**Description of the task:**
Set down, please, exactly the lines below that run from the line with "capLimit : Bool" to the line with "strap : Bool", both lines included.

Records Block Start

-- ==== Sys2Proof/Machine/StZaSys.lean ====
section
/-!
DEFINITION. Faults, fences, the rack, rebuilds, Frost, power, boot, keomon and memory errors of the ZA40
(R187 to R190, R202 to R206, R388 to R447, R448 to R472).
-/
namespace Sys2Proof.Machine

/-! ### Faults and fences. -/

/-- A fault of this ZA40 waiting for the next tick (R396): message, stamp, readings, repeats and log extension. -/
structure HeldFault where
  message : BitVec 128
  tNs : Nat
  temp : BitVec 16
  vcore : BitVec 16
  repeats : Nat
  ext : List W
  deriving DecidableEq, Repr

/-- An entry of the fault log (R398): the 32-byte record and its extension. -/
structure LogEntry where
  record : List W
  ext : List W
  deriving DecidableEq, Repr

/-- The fence map and what feeds it (R400 to R405). -/
structure Fences where
  lanes : List Nat
  tiles : List Nat
  channels : List Nat
  quadrants : List Nat
  cores : List Nat
  links : List Nat
  margin : List Nat                -- steps of quadrants 0 to 3
  suspect : List Nat               -- quadrants suspect (R268)
  checkLost : Bool
  checkSaid : Bool
  tileErrors : List (Nat × Nat)    -- tile, begun count of its last weight-area error (R402)
  chanErrors : List (Nat × Nat)    -- channel, begun count of an uncorrectable error (R400)
  ledgers : List (Quantity × Nat × Nat)   -- quantity, unit, begun count of its failures (R403)
  lanePass : List (Nat × Nat)      -- lane, last frame in which it passed a check (R268)
  backlogSaid : List Nat           -- the frames, by the counter of those begun, for which ENS_BACKLOG was raised
  deriving DecidableEq, Repr

def Fences.initial : Fences :=
  { lanes := [], tiles := [], channels := [], quadrants := [], cores := [], links := [], margin := [0, 0, 0, 0],
    suspect := [], checkLost := false, checkSaid := false, tileErrors := [], chanErrors := [], ledgers := [],
    lanePass := [], backlogSaid := [] }

/-- A unit a FENCE or UNFENCE names (R393, R422). -/
structure UnitName where
  kind : Nat
  unit : Nat
  die : Nat
  deriving DecidableEq, Repr

/-- A fence or unfence asked for and the handle that waits (R415). `granted` says that it is carried out at the next tick;
`applied` holds the loss bits once it has been, for a cluster, whose fence takes effect a tick later. -/
structure FenceAsk where
  unit : UnitName
  lift : Bool
  granted : Bool
  applied : Option Nat
  handle : W
  deriving DecidableEq, Repr

/-- A ZA40 of the rack as this one sees it (R410, R413). -/
structure RackUnit where
  agg : Nat
  candidate : Bool
  priority : Nat
  live : Nat
  missed : Nat
  hailed : Bool
  namesRm : Nat                       -- rm_id of its last Hail
  deriving DecidableEq, Repr

/-- A checkpoint held for a ZA40 of the rack (R417). -/
structure Checkpoint where
  agg : Nat
  frame : Nat
  complete : Bool
  said : Bool                      -- CKPT_INCOMPLETE was raised
  parts : List (Nat × List W)
  deriving DecidableEq, Repr

/-- A rebuild under way (R418 to R421): phase as ZA_REBUILD shows it. -/
structure Rebuild where
  handle : W
  front : Nat
  failed : Nat
  partner : Nat
  phase : Nat
  baseKind : Nat
  base : Nat
  items : List (Nat × List SeedItem)   -- RESTORE_DATA by msg_seq
  idle : Nat                       -- whole frames without an advance
  asked : Bool
  deriving DecidableEq, Repr

/-- The rack (R413 to R417). -/
structure Rack where
  units : List RackUnit
  limit : Nat                      -- ZA_RM_CFG.fence_limit
  acting : Bool                    -- acts as Region Manager
  deferTo : Option Nat             -- the rm_id that most Hails of the last frame named, when we defer to it (R413)
  grants : List Nat                -- begun counts of the fences granted on request (R415)
  fencedAggs : List (Nat × Nat)    -- aggregator, frames begun from which its results are absent (R407)
  held : List Checkpoint           -- checkpoints we hold as Region Manager or standby
  own : Option (Nat × List SeedItem)   -- our own copy and its frame C
  ownDone : Nat                    -- ZA_CKPT_FRAME
  failover : Bool                  -- the standby takes over at the next tick
  deriving DecidableEq, Repr

def Rack.initial : Rack :=
  { units := [], limit := 16, acting := false, deferTo := none, grants := [], fencedAggs := [], held := [], own := none, ownDone := 0,
    failover := false }

/-! ### Frost. -/

/-- The engine state that a FULL Frost copies (R432), with the counts of the LINKS section (R429). -/
structure ZaSnapshot where
  frame : Nat
  links : List (Nat × Nat × Nat × W × W)    -- link, class, peer, sent_at_T, recv_at_T
  pods : List (List W)
  syncs : List (Nat × Bool × Nat)           -- index, overflow, value
  ctxs : List (List W)
  deriving DecidableEq, Repr

/-- A frame copied in the capture window (R430). -/
structure ZaCaptured where
  link : Nat
  cls : Nat
  lseq : W
  frame : Frame
  deriving DecidableEq, Repr

/-- A SCAN_OUT under way (R441): units still to be asked, bytes sent, and the die whose data is arriving. -/
structure ScanOut where
  handle : W
  req : Requester
  mask : Nat
  dies : List Nat
  current : Option Nat
  offset : Nat
  total : Nat
  deriving DecidableEq, Repr

/-- The ZA40's Frost (R425 to R437): state 0 idle, 1 armed, 2 frozen. -/
structure ZaFrost where
  state : Nat
  full : Bool
  smear : Bool
  cutComplete : Bool
  stepped : Bool
  spoiled : Bool
  capFull : Bool
  frostId : W
  t : Nat
  stopNs : Nat
  timeState : Nat
  seen : List W
  acked : List Nat                 -- dies that have acknowledged the last message
  message : Nat                    -- msg code being repeated: ARM, CANCEL, NOW or THAW; 0 none
  targets : List Nat               -- dies the message went to
  instant : Nat                    -- its instant field
  thawAt : Option Nat
  armHandle : W
  thawHandle : W
  snapshot : Option ZaSnapshot
  capture : List ZaCaptured
  capMib : Nat                     -- in force since the arm
  windowEnd : Option Nat
  scans : List ScanOut
  deriving DecidableEq, Repr

def ZaFrost.initial : ZaFrost :=
  { state := 0, full := false, smear := false, cutComplete := false, stepped := false, spoiled := false,
    capFull := false, frostId := 0, t := 0, stopNs := 0, timeState := 0, seen := [], acked := [], message := 0,
    targets := [], instant := 0, thawAt := none, armHandle := 0, thawHandle := 0, snapshot := none, capture := [],
    capMib := 256, windowEnd := none, scans := [] }

/-- A LOOP_TEST of a link (R443): echoes still out, bytes differing, round trips. -/
structure LinkTest where
  handle : W
  link : Nat
  frames : Nat
  sent : Nat
  returned : Nat
  differing : Nat
  rtts : List Nat
  deriving DecidableEq, Repr

/-! ### Power, boot, keomon, memory. -/

/-- Power, temperature, Lull and resets (R448 to R472). -/
structure ZaPower where
  powered : Bool                   -- VAO and the always-on domain are up
  rails : List Nat                 -- rails up, by the codes of ZA_PWR_EVENT (0 VAO ... 14 VOE7)
  cfg : W                          -- ZA_PWR_CFG
  cfgNext : Option W
  vin : BitVec 16
  iin : BitVec 16
  pin : Nat
  step : Nat
  calm : Nat                       -- consecutive slots that allow the step to fall
  warn : Bool
  capLimit : Bool
  thermalLimit : Bool
  hotRun : Nat                     -- consecutive slots at 110 degrees or more at step 8
  temps : List Nat                 -- quadrants 0 to 3 and the spine, whole degrees
  lull : Nat
  lullTo : Option (Nat × Nat × W)  -- a ZA_LULL under way: state, VOE mask, handle
  keepVoe : Nat
  lastReset : Nat
  events : List (W × W)            -- ZA_PWR_EVENT, newest first
  tripped : Bool
  pinLow : Bool                    -- held in pin reset
  strap : Bool                     -- sampled at power-up: factory test mode
  strapLow : Bool                  -- the strap's own rise is still to be ignored
  warmDue : Bool                   -- a FATAL fault or ZA_RESET 1 waits for its warm reset
  firmwareKept : Bool              -- the FIRMWARE stack copy is intact
  resetPorts : List Nat            -- ports that ZA_RESET names, once its reply has left
  deriving DecidableEq, Repr

/-- ZA_PWR_CFG after power-on: cap 820 W, t_hot 95 degrees (R482). -/
def ZaPower.cfgReset : W := 0xCD17C000

def ZaPower.initial : ZaPower :=
  { powered := true, rails := [0], cfg := ZaPower.cfgReset, cfgNext := none, vin := 0, iin := 0, pin := 0, step := 0,
    calm := 0, warn := false, capLimit := false, thermalLimit := false, hotRun := 0, temps := [0, 0, 0, 0, 0],
    lull := 0, lullTo := none, keepVoe := 0, lastReset := 0, events := [], tripped := false, pinLow := false,
    strap := false, strapLow := false, warmDue := false, firmwareKept := false, resetPorts := [] }

/-- Boot (R203 to R206). -/
structure Boot where
  phase : Nat
  source : Nat                     -- 0xF none
  port : Nat
  attempts : Nat
  lastError : Nat
  fwVersion : W
  tried : List (Nat × Nat)         -- sources, ports that failed in this round
  offered : Bool
  fetchId : W
  gaps : Nat
  image : List Byte                -- what has arrived
  length : Nat
  running : List Byte              -- the verified image now running
  deriving DecidableEq, Repr

def Boot.initial : Boot :=
  { phase := 0, source := 15, port := 0, attempts := 0, lastError := 0, fwVersion := 0, tried := [], offered := false,
    fetchId := 1, gaps := 0, image := [], length := 0, running := [] }

/-- keomon (R388 to R391). -/
structure Keomon where
  rxSeq : Option Nat
  txSeq : Nat
  out : List (Nat × List Byte)     -- frames made for the host: type and body
  deriving DecidableEq, Repr

def Keomon.initial : Keomon := { rxSeq := none, txSeq := 0, out := [] }

/-- Memory errors and the scrubber (R187 to R190). -/
structure EccBooks where
  corrected : Nat
  uncorrectable : Nat
  retired : List Nat               -- pages retired per stack
  pages : List (Nat × Nat)         -- retired pages: stack, page
  pass : List (MemRegion × Nat × Nat)   -- code word, corrections in this scrub pass
  deriving DecidableEq, Repr

def EccBooks.initial : EccBooks :=
  { corrected := 0, uncorrectable := 0, retired := [0, 0, 0, 0], pages := [], pass := [] }

/-- A record in FORWARD (R363): rank 0 FAULT, 1 VERDICT, 2 HEALTH, 3 DIGEST, 4 TRACE. -/
structure ForwardRec where
  rank : Nat
  die : Nat
  ctx : Nat
  gen : Nat
  words : List W
  plen : Nat
  deriving DecidableEq, Repr

/-- The FORWARD region (R184, R363): what waits, its fill in percent and the steps it has started. -/
structure Forward where
  waiting : List ForwardRec
  percent : Nat
  traceDrop : Bool
  hold : Bool
  full : Bool
  deriving DecidableEq, Repr

def Forward.initial : Forward := { waiting := [], percent := 0, traceDrop := false, hold := false, full := false }

end Sys2Proof.Machine
end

Records Block End

**Completed task:**
  capLimit : Bool
  thermalLimit : Bool
  hotRun : Nat                     -- consecutive slots at 110 degrees or more at step 8
  temps : List Nat                 -- quadrants 0 to 3 and the spine, whole degrees
  lull : Nat
  lullTo : Option (Nat × Nat × W)  -- a ZA_LULL under way: state, VOE mask, handle
  keepVoe : Nat
  lastReset : Nat
  events : List (W × W)            -- ZA_PWR_EVENT, newest first
  tripped : Bool
  pinLow : Bool                    -- held in pin reset
  strap : Bool                     -- sampled at power-up: factory test mode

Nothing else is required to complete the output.